– Что там находится? – Влад с интересом смотрел на темный зев, начинающийся крутыми ступеньками.
– Ну вначале, господин граф, тюремные камеры. А потом, дальше – запертые помещения, и я не знаю, что там. Может, управляющий знает?
– А где он, управляющий?
– Где? Да там же, в тюрьме, и есть. В одной из камер.
– А кто его туда посадил-то? С какой стати? – Влад очень удивился, так как знал, что управляющий был доверенным лицом старого графа, и он во всем на него полагался.
– Молодой граф… покойный. Какие-то у них с управляющим вышли неприятности, вот он его и посадил. А потом все о нем забыли. Так и сидит с тех пор.
– Ну-ка пошли, покажешь мне, где он сидит.
Они спустились по крутой лестнице с выщербленными и грязными ступеньками, протоптанными поколениями узников. Факел трещал, отбрасывая неверные призрачные блики на стены подземелья. Влад заметил странную вещь – явно основание замка, подземелье, было гораздо старше, чем сам замок. Они отличались по цвету камня, по строению кладки. Более того, тоннель, ведущий к камерам, был как будто высечен из целиковой глыбы и напоминал древнюю пещеру. Вдоль коридора тянулись закрытые решетками комнаты, где на полу лежали люди в разной степени измождения. Некоторые высовывали руки из-за решетки и слабым голосом просили:
– Еды! Бога ради, еды!
Кто-то уже не поднимался и лежал на полу, в охапках соломы.
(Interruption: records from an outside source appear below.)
-- ==== Sys2Proof/Machine/Grammar.lean ====
section
/-! DEFINITION. Grammar programs and the Fretboard (spec/09, R305-R311). -/

namespace Sys2Proof.Machine

open Sys2Proof

structure GState where
  edgeFirst : Nat
  edgeCount : Nat
  accept : Bool
  mask : Nat
  topFirst : Nat
  topCount : Nat
  deriving DecidableEq, Repr

structure GEdge where
  first : Nat
  last : Nat
  next : Nat
  top : Nat
  action : Nat
  symbol : Nat
  deriving DecidableEq, Repr

/-- A grammar program as loaded (R305). `masks` holds first and count of a run of intervals, `tops` the
top-mask entries as stack top and mask. -/
structure Grammar where
  model : Nat
  push : Bool
  start : Nat
  symbols : Nat
  states : List GState
  edges : List GEdge
  masks : List (Nat × Nat)
  intervals : List (Nat × Nat)
  tops : List (Nat × Nat)
  deriving DecidableEq, Repr

/-- The five tables of a program: offset, entries, entry size (R305). -/
def grammarTables (b : Bytes) : List (Nat × Nat × Nat) :=
  [(fieldAt b 40 4, fieldAt b 8 4, 16), (fieldAt b 44 4, fieldAt b 16 4, 16),
   (fieldAt b 48 4, fieldAt b 20 4, 8), (fieldAt b 52 4, fieldAt b 24 4, 8),
   (fieldAt b 56 4, fieldAt b 28 4, 8)]

/-- The entries of table `i`. -/
def grammarEntries (b : Bytes) (i : Nat) : List Bytes :=
  match (grammarTables b)[i]? with
  | some (off, n, sz) => chunks n sz (b.drop off)
  | none => []

/-- Decode a grammar program (R305). -/
def grammarOf (b : Bytes) : Grammar :=
  { model := fieldAt b 32 8
    push := decide (byteAt b 6 = 1)
    start := fieldAt b 12 2
    symbols := fieldAt b 14 2
    states := (grammarEntries b 0).map fun e =>
      ⟨fieldAt e 0 4, fieldAt e 4 2, bitAt (byteAt e 6) 0, fieldAt e 8 4, fieldAt e 12 3, byteAt e 15⟩
    edges := (grammarEntries b 1).map fun e =>
      ⟨fieldAt e 0 4, fieldAt e 4 4, fieldAt e 8 2, fieldAt e 10 2, byteAt e 12, fieldAt e 14 2⟩
    masks := (grammarEntries b 2).map fun e => (fieldAt e 0 4, fieldAt e 4 4)
    intervals := (grammarEntries b 3).map fun e => (fieldAt e 0 4, fieldAt e 4 4)
    tops := (grammarEntries b 4).map fun e => (fieldAt e 0 2, fieldAt e 4 4) }

/-- Reserved bytes of the entries are 0 and the header's fields are in range (R305, R306). -/
def grammarFieldsOk (b : Bytes) : Bool :=
  decide (fieldAt b 0 4 = 0x46524554 ∧ fieldAt b 4 2 = 1 ∧ byteAt b 6 ≤ 1 ∧ byteAt b 7 = 0)
  && decide (1 ≤ fieldAt b 8 4 ∧ fieldAt b 8 4 ≤ 65536 ∧ fieldAt b 60 4 ≤ 268435456)
  && (decide (byteAt b 6 = 1) || decide (fieldAt b 14 2 = 0))
  && (grammarEntries b 0).all (fun e => decide (byteAt e 6 < 2 ∧ byteAt e 7 = 0 ∧ fieldAt e 4 2 ≤ 4096))
  && (grammarEntries b 1).all (fun e => decide (byteAt e 12 ≤ 3 ∧ byteAt e 13 = 0))
  && (grammarEntries b 4).all (fun e => decide (fieldAt e 2 2 = 0))

/-- The tables lie after the header, inside TOTAL_LEN, and do not overlap; empty tables are exempt. -/
def grammarPlacesOk (b : Bytes) : Bool :=
  let rs := ((grammarTables b).filter fun t => decide (t.2.1 ≠ 0)).map fun t => (t.1, t.2.1 * t.2.2)
  rs.all (fun r => decide (64 ≤ r.1 ∧ r.1 + r.2 ≤ fieldAt b 60 4)) && noOverlap rs

/-- A run of intervals is ascending and disjoint, with every id below `vocab`. -/
def intervalsOk (vocab : Nat) (l : List (Nat × Nat)) : Bool :=
  match l with
  | [] => true
  | x :: r =>
    decide (x.1 ≤ x.2 ∧ x.2 < vocab) && (match r with | [] => true | y :: _ => decide (x.2 < y.1))
    && intervalsOk vocab r

/-- The intervals of mask `m`. -/
def maskIntervals (g : Grammar) (m : Nat) : List (Nat × Nat) :=
  match g.masks[m]? with
  | some (f, n) => (g.intervals.drop f).take n
  | none => []

/-- The edges of a state. -/
def stateEdges (g : Grammar) (s : GState) : List GEdge := (g.edges.drop s.edgeFirst).take s.edgeCount

/-- The top-mask entries of a state. -/
def stateTops (g : Grammar) (s : GState) : List (Nat × Nat) := (g.tops.drop s.topFirst).take s.topCount

/-- R306: the bytes are a program for `model`, whose vocabulary has `vocab` tokens. -/
def grammarOk (model vocab : Nat) (b : Bytes) : Bool :=
  let g := grammarOf b
  grammarFieldsOk b && grammarPlacesOk b && decide (fieldAt b 60 4 = b.length ∧ g.model = model)
  && decide (g.start < g.states.length)
  && g.states.all (fun s =>
    decide (s.edgeFirst + s.edgeCount ≤ g.edges.length ∧ s.mask < g.masks.length
      ∧ s.topFirst + s.topCount ≤ g.tops.length)
    && (g.push || decide (s.topCount = 0))
    && allDistinct ((stateTops g s).map (·.1)))
  && g.masks.all (fun m => decide (m.1 + m.2 ≤ g.intervals.length)
    && intervalsOk vocab ((g.intervals.drop m.1).take m.2))
  && g.intervals.all (fun i => decide (i.1 ≤ i.2 ∧ i.2 < vocab))
  && g.tops.all (fun t => decide (t.1 < g.symbols ∧ t.2 < g.masks.length))
  && g.edges.all (fun e =>
    decide (e.first ≤ e.last ∧ e.last < vocab ∧ e.next < g.states.length)
    && (if g.push then
          (decide (e.top = 0xFFFF) || decide (e.top < g.symbols))
          && (decide (e.action = 0 ∨ e.action = 2) || decide (e.symbol < g.symbols))
        else decide (e.top = 0xFFFF ∧ e.action = 0)))

/-- The Fretboard's state of a session (R311): stack top first. -/
structure FretGen where
  state : Nat
  stack : List Nat
  deriving DecidableEq, Repr

/-- START with an empty stack (R307). -/
def fretStart (g : Grammar) : FretGen := ⟨g.start, []⟩

/-- An edge that R307 would allow with this stack, but for the token. -/
def edgeAllowed (e : GEdge) (stack : List Nat) : Bool :=
  (decide (e.top = 0xFFFF) || (match stack with | [] => false | t :: _ => t == e.top))
  && !(decide (e.action = 2 ∨ e.action = 3) && stack.isEmpty)
  && !(decide (e.action = 1) && decide (1024 ≤ stack.length))

/-- The edge's action on the stack (R305). -/
def edgeApply (e : GEdge) (stack : List Nat) : List Nat :=
  match e.action with
  | 1 => e.symbol :: stack
  | 2 => stack.drop 1
  | 3 => e.symbol :: stack.drop 1
  | _ => stack

/-- Advance by a drawn token (R307): unchanged when no edge qualifies, which the mask rules out. -/
def fretAdvance (g : Grammar) (f : FretGen) (token : Nat) : FretGen :=
  match g.states[f.state]? with
  | none => f
  | some s =>
    match (stateEdges g s).find? fun e =>
        decide (e.first ≤ token ∧ token ≤ e.last) && edgeAllowed e f.stack with
    | some e => ⟨e.next, edgeApply e f.stack⟩
    | none => f

/-- The mask in force in a state (R308). -/
def fretMask (g : Grammar) (f : FretGen) (s : GState) : Nat :=
  match f.stack with
  | [] => s.mask
  | t :: _ =>
    match (stateTops g s).find? fun e => e.1 == t with
    | some e => e.2
    | none => s.mask

/-- Token `t` lies in a list of ranges. -/
def inRanges (l : List (Nat × Nat)) (t : Nat) : Bool := l.any fun i => decide (i.1 ≤ t ∧ t ≤ i.2)

/-- The mask bit of token `t` (R308), and whether the edges removed it (FRET_MASK_TRIM). -/
def maskBit (g : Grammar) (endToken : Nat) (f : FretGen) (t : Nat) : Bool × Bool :=
  match g.states[f.state]? with
  | none => (false, false)
  | some s =>
    let byMask := inRanges (maskIntervals g (fretMask g f s)) t
    let byEdge := (stateEdges g s).any fun e =>
      decide (e.first ≤ t ∧ t ≤ e.last) && edgeAllowed e f.stack
    if t = endToken then (s.accept, byMask && !byEdge) else (byMask && byEdge, byMask && !byEdge)

/-- One generation of the FRET_STATE block (R311): 2,112 bytes. -/
def fretGenBytes (f : FretGen) : Bytes :=
  le 2 f.state ++ le 2 f.stack.length ++ zeros 60 ++ padTo 2048 (f.stack.reverse.flatMap (le 2))

end Sys2Proof.Machine
end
Владу показалось, что охапки эти как-то странно шевелятся – он присмотрелся: на соломе и на еще живых (а может, и мертвых) людях копошились мириады клопов, вшей, тараканов – солома будто шелестела от насекомых.
– Эт-то что за безобразие?! Что тут за концлагерь?! – Влад с ужасом и отвращением смотрел на это торжество человеческой подлости и бессердечия.
– Так всегда было… при старом графе еще как-то о сидельцах заботились – еда была получше, прибирали в камерах, а уже молодой граф запретил что-то делать для заключенных.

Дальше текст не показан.